IMO the observed performance improvements are basically 100% due to the avoidance of malloc and in the real world (but not this benchmark) due to better cache friendliness of on-stack data, but not because any vector functions such as element access are substantially sped up. That explains why the benefits disappear (in a relative sense) pretty quickly as the element size increases, even for the large-embedded-buffer case where all of the elements are still on the stack: the malloc benefit is (roughly) a one-time benefit per vector, not a "per access" or "per element" benefit so as the vector grows, the relative benefit diminishes and the non-malloc operation costs come to dominate.

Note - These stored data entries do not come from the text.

/-! ## Links -/

/-- LINK_STATUS answers class, tier, quiet flag, last error and cursor as they stood, each by its
number: the strap code of the class and its tier, 01h to 07h for link errors and BIND_CONFLICT, the
status code of a refusal (R174, R175, R176, R179); and the last error becomes none. SEEK refuses
RANGE, TIER and RANGE by the table of the record spaces, and otherwise sets the cursor; READ refuses
RANGE and STATE, and otherwise answers DATA with the stream to follow (R181, R182). The bytes of a
frame that the part sends, whose check makes their sum 0 (R176). -/
def Obligations.LinkStatusSeekAndRead : Prop :=
  let classCode (c : StationClass) : Byte :=
    match c with
    | .unbound => 0x00
    | .supervisor => 0x01
    | .spreader => 0x02
    | .stripper => 0x03
    | .zone n => BitVec.ofNat 8 (8 + n.val)
  let tierOf (c : StationClass) : Nat :=
    match c with
    | .supervisor => 0
    | .spreader => 1
    | .stripper => 1
    | .zone _ => 2
    | .unbound => 3
  let refusalCode (r : Reason) : Byte :=
    match r with
    | .class_ => 0x81
    | .tier => 0x82
    | .state => 0x83
    | .locked => 0x84
    | .claim => 0x85
    | .claimedElsewhere => 0x86
    | .full => 0x87
    | .duplicate => 0x88
    | .notFound => 0x89
    | .wrongFormat => 0x8A
    | .noLot => 0x8B
    | .range => 0x8C
    | .mismatch => 0x8D
    | .tooLate => 0x8E
    | .scheduleChanged => 0x8F
    | .notReady => 0x90
  let statusCode (a : Status) : Byte :=
    match a with
    | .accepted => 0x00
    | .data => 0x01
    | .empty => 0x02
    | .noSchedule => 0x03
    | .refused r => refusalCode r
  let errorCode (e : LastError) : Byte :=
    match e with
    | .clear => 0x00
    | .link .parity => 0x01
    | .link .framing => 0x02
    | .link .check => 0x03
    | .link .truncated => 0x04
    | .link .unknown => 0x05
    | .link .contention => 0x06
    | .bindConflict => 0x07
    | .refusal r => refusalCode r
  let spaceCode (k : Space) : Byte :=
    match k with
    | .ident => 0
    | .motion => 1
    | .track => 2
    | .zone => 3
    | .format => 4
    | .staging => 5
    | .exit => 6
    | .rod => 7
    | .lot => 8
    | .capture => 9
    | .claims => 10
  (∀ (s : State) (link : Link), s.ready link →
      let c := s.links[link]
      exec (.linkStatus link) s = .next
        (State.answered { s with links := s.links.set link { c with lastError := .clear } }
          link .data
          ([classCode c.class_, BitVec.ofNat 8 (tierOf c.class_), if c.quiet then 1 else 0,
            errorCode c.lastError,
            match c.cursor with
            | none => 0xFF
            | some k => spaceCode k.space] ++
            twoBytes (match c.cursor with
              | none => 0
              | some k => k.index)))) ∧
  (∀ (s : State) (link : Link), s.ready link →
      (∀ (code : Byte) (index : BitVec 16), spaceTable code.toNat = none →
        exec (.seek link code index) s = .next (s.answered link (.refused .range))) ∧
      (∀ (code : Byte) (index : BitVec 16) (space : Space) (tier first last : Nat),
        code = spaceCode space → spaceTable code.toNat = some (tier, first, last) →
        (tier < tierOf s.links[link].class_ →
          exec (.seek link code index) s = .next (s.answered link (.refused .tier))) ∧
        (tierOf s.links[link].class_ ≤ tier → index.toNat < first ∨ last < index.toNat →
          exec (.seek link code index) s = .next (s.answered link (.refused .range))) ∧
        (tierOf s.links[link].class_ ≤ tier → first ≤ index.toNat → index.toNat ≤ last →
          exec (.seek link code index) s = .next
            (State.answered
              { s with
                links := s.links.set link
                  { s.links[link] with
                    cursor := some { space := space, index := index.toNat } } }
              link .accepted))) ∧
      (∀ count advance : Byte,
        let reason := firstReason
          [(decide (count.toNat = 0 ∨ 64 < count.toNat ∨ 1 < advance.toNat), .range),
           (s.links[link].cursor.isNone, .state)]
        (∀ r, reason = some r →
          exec (.read link count advance) s = .next (s.answered link (.refused r))) ∧
        (reason = none → exec (.read link count advance) s = .next
          (s.answered link .data [] (some
            { left := count.toNat, advance := decide (advance.toNat = 1), sent := 0 }))))) ∧
  (∀ f : Frame, ∃ check : Byte,
      let content : List Byte :=
        (match f with
          | .response status attention payload =>
            [statusCode status, if attention then 1 else 0] ++ payload
          | .record space index body => [spaceCode space] ++ twoBytes index ++ body
          | .trailer sent => [0xFF, BitVec.ofNat 8 sent]) ++ [check]
      f.bytes = [0x7E] ++ content ∧ content.sum = 0)

/-- One turn of a stream: beyond the end of the space the trailer with the count sent, and IDLE;
otherwise the record as the part stands, the cursor moved on with advance, and after the last of
the count the trailer and IDLE (R182). Without a stream there is no turn (log entry 3). The end of
a response: IDLE, or after an accepted READ the stream, which ends at once with a trailer of 0
where the first index already lies beyond the end (R178, R182; log entry 9). Without a response
nothing ends (log entry 3). -/
def Obligations.StreamTurnsAndTheEndOfAResponse : Prop :=
  (∀ (s : State) (link : Link),
      let c := s.links[link]
      let put (c' : LinkChannel) : State := { s with links := s.links.set link c' }
      ((∀ j, c.transmitter ≠ .streaming j) → exec (.streamRecord link) s = .next s) ∧
      (∀ (j : StreamJob) (k : Cursor), c.transmitter = .streaming j → c.cursor = some k →
        (s.holdsRecord k.space k.index = false → exec (.streamRecord link) s = .next
          (put { c with transmitter := .idle, sent := [.trailer j.sent] })) ∧
        (s.holdsRecord k.space k.index = true →
          let record : Frame := .record k.space k.index (s.recordBytes k.space k.index)
          let moved : Cursor :=
            if j.advance then
              { k with index := if k.space = .rod ∧ k.index = 65535 then 0 else k.index + 1 }
            else k
          exec (.streamRecord link) s = .next (put
            (if j.left ≤ 1 then
              { c with transmitter := .idle, cursor := some moved,
                       sent := [record, .trailer (j.sent + 1)] }
            else
              { c with transmitter := .streaming { j with left := j.left - 1, sent := j.sent + 1 },
                       cursor := some moved, sent := [record] }))))) ∧
  (∀ (s : State) (link : Link),
      let c := s.links[link]
      let put (c' : LinkChannel) : State := { s with links := s.links.set link c' }
      ((∀ next, c.transmitter ≠ .responding next) → exec (.transmitComplete link) s = .next s) ∧
      (c.transmitter = .responding none →
        exec (.transmitComplete link) s = .next (put { c with transmitter := .idle })) ∧
      (∀ (j : StreamJob) (k : Cursor), c.transmitter = .responding (some j) →
        c.cursor = some k →
        (s.holdsRecord k.space k.index = true →
          exec (.transmitComplete link) s =
            .next (put { c with transmitter := .streaming j })) ∧
        (s.holdsRecord k.space k.index = false →
          exec (.transmitComplete link) s = .next
            (put { c with transmitter := .idle, sent := [.trailer j.sent] }))))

slavik81 · on Jan 30, 2019

The thing is that a cache line is 64 bytes, and loading from main memory to cache is orders of magnitude slower than from cache to register.

In the std::vector case, it's loading 64 bytes into cache just to get the heap pointer. Then the heap pointer tells it which other 64 bytes to load.

In the SmallVector case, the 64 bytes that contain the heap pointer are likely to include the entire vector, entirely eliminating the second load.

jstimpfle · on Jan 30, 2019

Since it's stack memory, in both cases you can assume that the struct (whether or not including a small-array) is already loaded in the cache. The question is can't you achieve that the heap memory of the vector version is also in the cache if you just care a tiny little bit about data organization.

BeeOnRope · on Jan 30, 2019

Sure, it can be the case that both the data and the vector struct are in cache (in different lines). Analyses like "stack is in cache, but heap is in main memory" are too simple to capture the subtleties of real programs. In general, for a benchmark, you can expect everything to be in cache, unless the data is large enough that it doesn't fit, which usually means that it won't fit regardless of small-vector optimization or not.

That said, purely from a memory access and cache use point of view, it is more or less strictly better to pack all the vector data (data and metadata) together as the small vector does: you'll always only bring in the one cache line containing everything. In the split stack + heap case [1], sure both lines might be cache, so the access time might be the same, but you still need to have both of those lines in the cache, so the footprint is bigger. So at beast it can be "tied", but at some point you'll suffer misses with this strategy that you wouldn't suffer if everything were co-located. It follows directly from the general rule that you want to pack data accessed together close together.

---

[1] Of course it might be heap + heap since the std::vector itself might be allocated on the heap but it doesn't really change the analysis.

forrestthewoods · on Jan 30, 2019

When I said main memory I meant failing to get a cache hit.

If you’re hitting the allocator (slow!) then odds are pretty good those bytes aren’t fresh in the cache. They could be if you just read them and then freed them and then the allocator handed them right back. But that’s probably not a good pattern either.

Another form of this pattern is the small string optimization. It’s exceptionally common. https://blogs.msmvps.com/gdicanio/2016/11/17/the-small-strin...

chrisseaton · on Jan 30, 2019

> If you’re hitting the allocator (slow!) then odds are pretty good those bytes aren’t fresh in the cache.

Incidentally, this is a great reason why GCs are useful even if you don't need the automatic memory management - a GC can allocate from memory that is always in cache, and they can do it in a couple of cycles.